Przez dwa ostatnie miesiące N. był w szpitalu poddawany obserwacji psychiatrycznej. Zgodnie z procedurą nie może ona trwać dłużej niż dwa miesiące. Wkrótce po jej zakończeniu biegli psychiatrzy i psycholog powinni sporządzić i przesłać prokuraturze opinię na temat stanu zdrowia dyżurnego i czy zezwala on na przesłuchanie w prokuraturze.
Najistotniejsza w opinii będzie odpowiedź na pytanie, czy Andrzej N. był poczytalny w chwili katastrofy – od tego zależy, czy będzie odpowiadał karnie. Prokuratura spodziewa się, że całościową, pisemną opinię dostanie w ciągu dwóch tygodni. Śledztwo, którego termin upływa 3 czerwca, zostanie przedłużone.

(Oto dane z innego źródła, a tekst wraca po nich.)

-- ==== Sys2Proof/Tests/Slice0.lean ====
section
/-! SUPPORT. Tests: ill-formed commands are refused, words written out from R158 and R159 decode to their instruction, and every statement that
has hypotheses has states and operands that meet them. -/

namespace Sys2Proof.Tests

open Sys2Proof.Machine

/-! ### Well-formedness: each check refuses a term that breaks it -/

theorem test_address_too_wide : (Instr.registerWrite (.core 0) (2 ^ 64) 4 0).wellFormed = false := by decide
theorem test_access_size_three : (Instr.registerWrite (.core 0) 0 3 0).wellFormed = false := by decide
theorem test_read_size_sixteen : (Instr.counterReadClear (.core 0) 0 16).wellFormed = false := by decide
theorem test_page_number_too_wide : (Instr.cvnOpen ⟨0, 1, 2, 3, 0⟩ (.page (2 ^ 44))).wellFormed = false := by decide
theorem test_trail_tile_out_of_range : (Instr.start { trail := [768] }).wellFormed = false := by decide
theorem test_saved_channel_out_of_range : (Instr.start { savedFail := [768] }).wellFormed = false := by decide
theorem test_full_channel_out_of_range : (Instr.start { fullFail := [0, 768] }).wellFormed = false := by decide
theorem test_tile_once_out_of_range : (Instr.start { tileOnce := [768] }).wellFormed = false := by decide
theorem test_tile_twice_out_of_range : (Instr.start { tileTwice := [900] }).wellFormed = false := by decide
theorem test_core_out_of_range : (Instr.start { cores := [32] }).wellFormed = false := by decide
theorem test_start_in_range : (Instr.start { trail := [767], cores := [31] }).wellFormed = true := by decide
theorem test_vlan_too_wide : (Instr.ethFrameRx 0 { len := 64, vid := some 4096, body := .lacp }).wellFormed = false := by decide
theorem test_reference_code_too_wide : (Instr.meterSelfcheck false (2 ^ 24) 0).wellFormed = false := by decide
theorem test_failed_tile_out_of_range : (Instr.domainTestDone 1 0 true [768]).wellFormed = false := by decide
theorem test_timeout_address_too_wide : (Instr.reqTimeout 1 0 (2 ^ 64) .other).wellFormed = false := by decide
theorem test_window_address_too_wide : (Instr.coreWindowAccess (.core 0) (2 ^ 64) 4 none none).wellFormed = false := by decide
theorem test_core_access_size_zero : (Instr.coreMemoryAccess 0 .load 0 0 false none).wellFormed = false := by decide
theorem test_too_many_lanes : (Instr.linkCheckDone 0 [0, 0, 0, 0, 0, 0, 0, 0, 0] 0).wellFormed = false := by decide
theorem test_message_too_long (m : List Byte) (h : 65507 < m.length) : (Instr.attest 0 m).wellFormed = false := by
  simpa [Instr.wellFormed] using h

/-! ### Viroth words, written out from R158 and R159: CLS, OPC, A, B, C, D, PR, PM, FN -/

theorem test_word_sc_add :
    decodeViroth 5 0b0000_0000_00001_00010_00011_00000_000_0_00000000000000000000000000000000#64 =
      some (.scAdd 5 { a := 1, b := 2, c := 3, d := 0, pr := 0, pm := 0, fn := 0 }) := by decide
theorem test_word_sc_addi :
    decodeViroth 5 0b0001_0000_00001_00010_00000_00000_000_0_11111111111111111111111111111111#64 =
      some (.scAddi 5 { a := 1, b := 2, c := 0, d := 0, pr := 0, pm := 0, fn := 0xFFFFFFFF }) := by decide
theorem test_word_ct_jal :
    decodeViroth 5 0b0010_0001_00100_00000_00000_00000_000_0_00000000000000000000000000000011#64 =
      some (.ctJal 5 { a := 4, b := 0, c := 0, d := 0, pr := 0, pm := 0, fn := 3 }) := by decide
theorem test_word_v_fma :
    decodeViroth 0 0b0011_0011_00001_00010_00011_00100_101_1_00000000000000000000000000000001#64 =
      some (.vFma 0 { a := 1, b := 2, c := 3, d := 4, pr := 5, pm := 1, fn := 1 }) := by decide
theorem test_word_p_cnt :
    decodeViroth 0 0b0100_1011_00001_00010_00000_00000_000_0_00000000000000000000000000000000#64 =
      some (.pCnt 0 { a := 1, b := 2, c := 0, d := 0, pr := 0, pm := 0, fn := 0 }) := by decide
theorem test_word_mx_wait :
    decodeViroth 0 0b0101_0101_00000_00000_00000_00000_000_0_00000000000000000000000000000001#64 =
      some (.mxWait 0 { a := 0, b := 0, c := 0, d := 0, pr := 0, pm := 0, fn := 1 }) := by decide
theorem test_word_mv_put :
    decodeViroth 0 0b0110_0001_00001_00010_00011_00100_000_0_00000000000000000000000000000000#64 =
      some (.mvPut 0 { a := 1, b := 2, c := 3, d := 4, pr := 0, pm := 0, fn := 0 }) := by decide
theorem test_word_wb_send :
    decodeViroth 0 0b0111_0100_00000_00001_00010_00000_000_0_00000000000000000000000000000000#64 =
      some (.wbSend 0 { a := 0, b := 1, c := 2, d := 0, pr := 0, pm := 0, fn := 0 }) := by decide
theorem test_word_ev_timer :
    decodeViroth 0 0b1000_0100_00000_00001_00000_00000_000_0_00000000000000000000000000000000#64 =
      some (.evTimer 0 { a := 0, b := 1, c := 0, d := 0, pr := 0, pm := 0, fn := 0 }) := by decide
theorem test_word_mw_burn :
    decodeViroth 0 0b1001_0000_00000_00001_00000_00000_000_0_00000000000000000000000000000000#64 =
      some (.mwBurn 0 { a := 0, b := 1, c := 0, d := 0, pr := 0, pm := 0, fn := 0 }) := by decide
theorem test_word_class_ten_is_none : decodeViroth 0 0xA000000000000000#64 = none := by decide
theorem test_word_unlisted_operation_is_none : decodeViroth 0 0x2500000000000000#64 = none := by decide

3 marca wieczorem w pobliżu Szczekocin k. Zawiercia - na zjeździe z Centralnej Magistrali Kolejowej w kierunku Krakowa - zderzyły się czołowo pociągi TLK "Brzechwa" z Przemyśla do Warszawy i Interregio „Jan Matejko” relacji Warszawa-Kraków. Pociąg Warszawa-Kraków wjechał na tor, po którym z naprzeciwka jechał pociąg Przemyśl-Warszawa. Według prokuratury Andrzej N. doprowadził do skierowania jednego z pociągów na niewłaściwy tor, co spowodowało czołowe zderzenie z drugim składem. W wyniku katastrofy zginęło 16 osób - 11 podróżnych i pięciu pracowników kolei, a ponad 50 zostało rannych.